It is highly interesting to see the views and counter-views on the impact of low rates on the DCF industry. I think both miss the subtle point here. All these DCFs and PVs and pretty much everything else depends on an assumption of properly functioning lending and borrowing market. The question is: if negative rate does persist for long, will that assumption break down or adapt?
Speaking of rates, the FOMC minutes released this week were very informative. It was a much more ambivalent FOMC than we have seen earlier. It appears the September "Hold" decision was a close call. So it is safe to assume it will be so in November and December (if there is no hike in November) as well.
On the major points that drives the "data-dependent" FOMC, it seems the consensus is on the labor markets. Since the last meetings, we have had more or less similar or slightly improved wage data. However, this week's job opening (JOLTS) was a bit disappointing. On economic growth expectation, retails sales data from Friday was more or less on the mark, matching street expectation, and capital goods has shown improvement from earlier as well. Even the much-discussed negative influence of foreign GDP has subsided. Eurozone forecasts edged up to 1.3% from 1.2%, and UK forecasts from 0.50% to 0.70% (since the September FOMC).
Surprisingly, however, on both of these parameters, the Fed's own measure is going the other way. The Labor Market Condition Index and the Atlanta Fed's GDP nowcasting have both nose-dived in recent readings.
On the inflation front, both the CPI and PCE have edged up since. The CPI is still suffering from an energy prices drag. Given the recent moves in oil prices, this should have a positive impact on data before the next meeting.
Overall, I expect the data to be neutral for both employment and growth and marginally hawkish for inflation for the November meeting. The possibility of a November hike is still lower. Partly, that will be a surprise for the markets - which currently prices in a 17% chance of a hike at November FOMC and a 64% at the December meeting. As I discussed before, Fed has never hiked before without a substantial chance priced in by the markets.
That said, one particular line of arguments stands out from the released minutes:
A few participants referred to historical episodes when the unemployment rate appeared to have fallen well below its estimated longer-run normal level. They observed that monetary tightening in those episodes typically had been followed by recession and a large increase in the unemployment rate. Several participants viewed this historical experience as relevant for the Committee's current decisionmaking and saw it as providing evidence that waiting too long to resume the process of policy firming could pose risks to the economic expansion, or noted that a significant increase in unemployment would have disproportionate effects on low-skilled workers and minority groups.

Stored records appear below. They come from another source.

/-! ### Leases: the holder (R191, R193, R197) -/

/-- This device's own grant returns a HELD device to WITNESS while the pair is apart (R170, R193). -/
def State.granted (s : State) : State := if s.jrn.mode = 3 ∧ s.twin.pair ≠ 4 then s.enterApart else s
/-- In WITNESS, the twin's lease opens the rings of its home set that this device has taken over, or its loss holds them
(R196). -/
def State.twinRings (s : State) : State :=
  if s.jrn.mode = 2 then
    (List.range 16).foldl (fun s k =>
      if bit s.twin.homeCfg k || !(s.ring k).online then s
      else ((s.witnessRing k).holdRing k (fun r => { r with pairHold := !s.twin.twinLease })).acceptLate k) s
  else s
/-- LEASE_GRANT: the lease counts from the granted request's first transmission for LEASE_LEN, through the lane cycle in which
that count ends (R191). -/
def execLeaseGrant (h : RhaxHdr) (home : Nat) (s : State) : Res :=
  s.rhaxRx h 0x02 false fun s => s.rhaxReply h [0x01] fun s r =>
    let end_ := r.clk + s.leaseLen * epochCycles
    if r.ref ≠ home ∨ end_ < s.laneClk then s
    else if home = s.twin.deviceId then ({ s with twin := { s.twin with lease := true, leaseUntil := end_ } }).granted
    else
      let s := ({ s with twin := { s.twin with twinLease := true, twinUntil := end_ } }).twinRings
      if s.twin.takeover = .wantLease then
        ({ s with twin := { s.twin with takeover := .fetching } }).rhaxReq 0x12 s.witnessId home (.home home)
      else s
/-- LEASE_REFUSE: retried at every epoch boundary, for a takeover every 100 µs. -/
def execLeaseRefuse (h : RhaxHdr) (home : Nat) (_code : Code) (s : State) : Res :=
  s.rhaxRx h 0x03 false fun s => s.rhaxReply h [0x01] fun s r =>
    if r.ref ≠ home then s
    else s.raiseIrq twnBase 4
/-- LEASE_EXPIRY: the holder's count ends. A device in WITNESS that loses its own lease enters HELD; the loss of the twin's
holds the lanes taken over under it (R193, R196). -/
def execLeaseExpiry (ownHome : Bool) (s : State) : Res :=
  let held := if ownHome then s.twin.lease && decide (s.twin.leaseUntil ≤ s.laneClk)
    else s.twin.twinLease && decide (s.twin.twinUntil ≤ s.laneClk)
  if !held then .next s
  else if ownHome then
    let s := ({ s with twin := { s.twin with lease := false } } : State).raiseIrq twnBase 4
    .next (if s.jrn.mode = 2 then s.setMode 3 else s)
  else .next ((({ s with twin := { s.twin with twinLease := false } } : State).raiseIrq twnBase 4).twinRings)
/-- TAKEOVER_LEASE_RETRY: every 100 µs while the twin's lease is refused. -/
def execTakeoverLeaseRetry (s : State) : Res :=
  if s.twin.takeover = .wantLease ∧ takeoverEn s ∧ !s.twin.reqs.any (fun r => r.type = 0x01 ∧ r.ref = s.twin.peer) then
    .next (s.leaseReq s.twin.peer)
  else .next s
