/-! ### Counters (R409 to R412) -/

/-- Counters of Table PMU-1 whose events are commands of this model; the others count time or speculative work, and read
free values. -/
def countedEvents : List Nat := [2, 4, 5, 11, 12, 13, 14, 15, 16, 17, 18, 19, 20, 21, 22, 23, 27, 28] ++ [41, 42, 43, 44, 45, 46, 48, 49, 51,
  53, 54, 55, 59, 60, 61, 62, 63]
/-- The 48 bits of counter `i`. -/
def State.counter (s : State) (h i : Nat) : State × Nat :=
  if countedEvents.contains i then (s, SMap.get 0 i (s.hart h).pmu) else (s.drew, s.freeWord.toNat % 2 ^ 48)
/-- The exception of a vendor counter's read (R410). -/
def Hart.vcTrap (h : Hart) (i : Nat) : Option Nat :=
  if h.priv = 3 then none
  else if h.virt then some 22
  else if h.priv = 1 then none
  else if (if i = 1 then bit (h.csrV 0x5C1) 1 else bit (h.csrV 0x5C2) (i - 32)) then none else some 2
/-- A vendor counter's low bits; bits [47:32] and the index are latched into kpmhi. -/
def State.vcRead (s : State) (h i : Nat) : State × Nat :=
  let (s, v) := s.counter h i
  (s.modHart h (fun x => x.setCsr 0xCC2 (2 ^ 31 + i * 2 ^ 16 + v / 2 ^ 32)), v % 2 ^ 32)
/-- The counter a vendor CSR reads. -/
def vcIndex (csr : Nat) : Option Nat := if csr = 0xCC1 then some 1 else if 0xCE0 ≤ csr ∧ csr ≤ 0xCFF then some (csr - 0xCE0 + 32) else none
/-- VENDOR_COUNTER_READ rd, csr (R409, R410). -/
def execVendorCounterRead (hart : HartId) (rd : XReg) (csr : Nat) (s : State) : Res := s.hartIssue hart fun s x =>
  match vcIndex csr with
  | none => s.hartTrap hart 2 0
  | some i => match x.vcTrap i with
    | some c => s.hartTrap hart c 0
    | none =>
      let (s, v) := s.vcRead hart i
      s.hartRet hart rd v
/-- COUNTER_OVERFLOW (R412): counter `i` wraps to 0; counters 3 to 31 set OF and, where it was 0, make interrupt 13 pending. -/
def execCounterOverflow (hart : HartId) (i : Fin 32) (s : State) : Res :=
  .next (s.modHart hart (fun x => { x with pmu := SMap.set 0 i (2 ^ 48 - 1) x.pmu }.count i))

end Sys2Proof.Machine
end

There were only two major hike cycles not followed by a rise in unemployment in recent history. One was following the early '80s recession, and the other following the early '90s recession.
This points towards a strong commitment of the FOMC towards a gradual rate hike, even if the initial hike has to be brought forward in time. It will be very surprising if we do not have another hike by the end of the year. But this, along with the now lower long-term equilibrium rates also means it will NOT be particularly threatening to US equities or rates in general (both slopes and levels). Fade the move if any respond violently to FOMC one way or the other.. Both equities and rates should depend less on FOMC and more on intrinsic and unexpected events.
Talking of unexpected events, one is, of course, the US presidential election. The general expectation is of a sell-off if Mr. Trump wins. Although I fail to see a rally even if it is Mrs. Clinton. And, of course, market expectation can be wrong. In 2012, it was widely expected that an Obama win will be bad for equities, and indeed, there was minor sell-off leading up to Election Day. However, the results marked the start of a long stretch of bull run.
October was also a historic moment for the Reserve bank of India. It saw a new governor (following the exit of Raghuram Rajan) and its first ever Monetary Policy Committee decision. And it was a decision quite difficult to understand - an (mostly) unexpected 25 bps cut. The RBI revised GDP higher and both real rate and inflation lower. A lower real rate expectation usually means a lower potential GDP. That means a higher GDP will lead to potential overheating. A lower inflation rate is not consistent with this, unless the RBI is expecting substantial imported disinflation.
India's decreasing credit growth is a worry, but it is not clear that higher rates are the culprit here. The decline is driven mostly by the industrial sector - which presumably has more on its plate than to worry about higher rates. And in any case, the pass-through of RBI rate cuts by the banking sector has not been exemplary in recent time, which has been mired in its own significant bad loan problems. It was appeasing to the markets (and politics, perhaps), but hard to imagine how much, if at all, it will help the economy forward.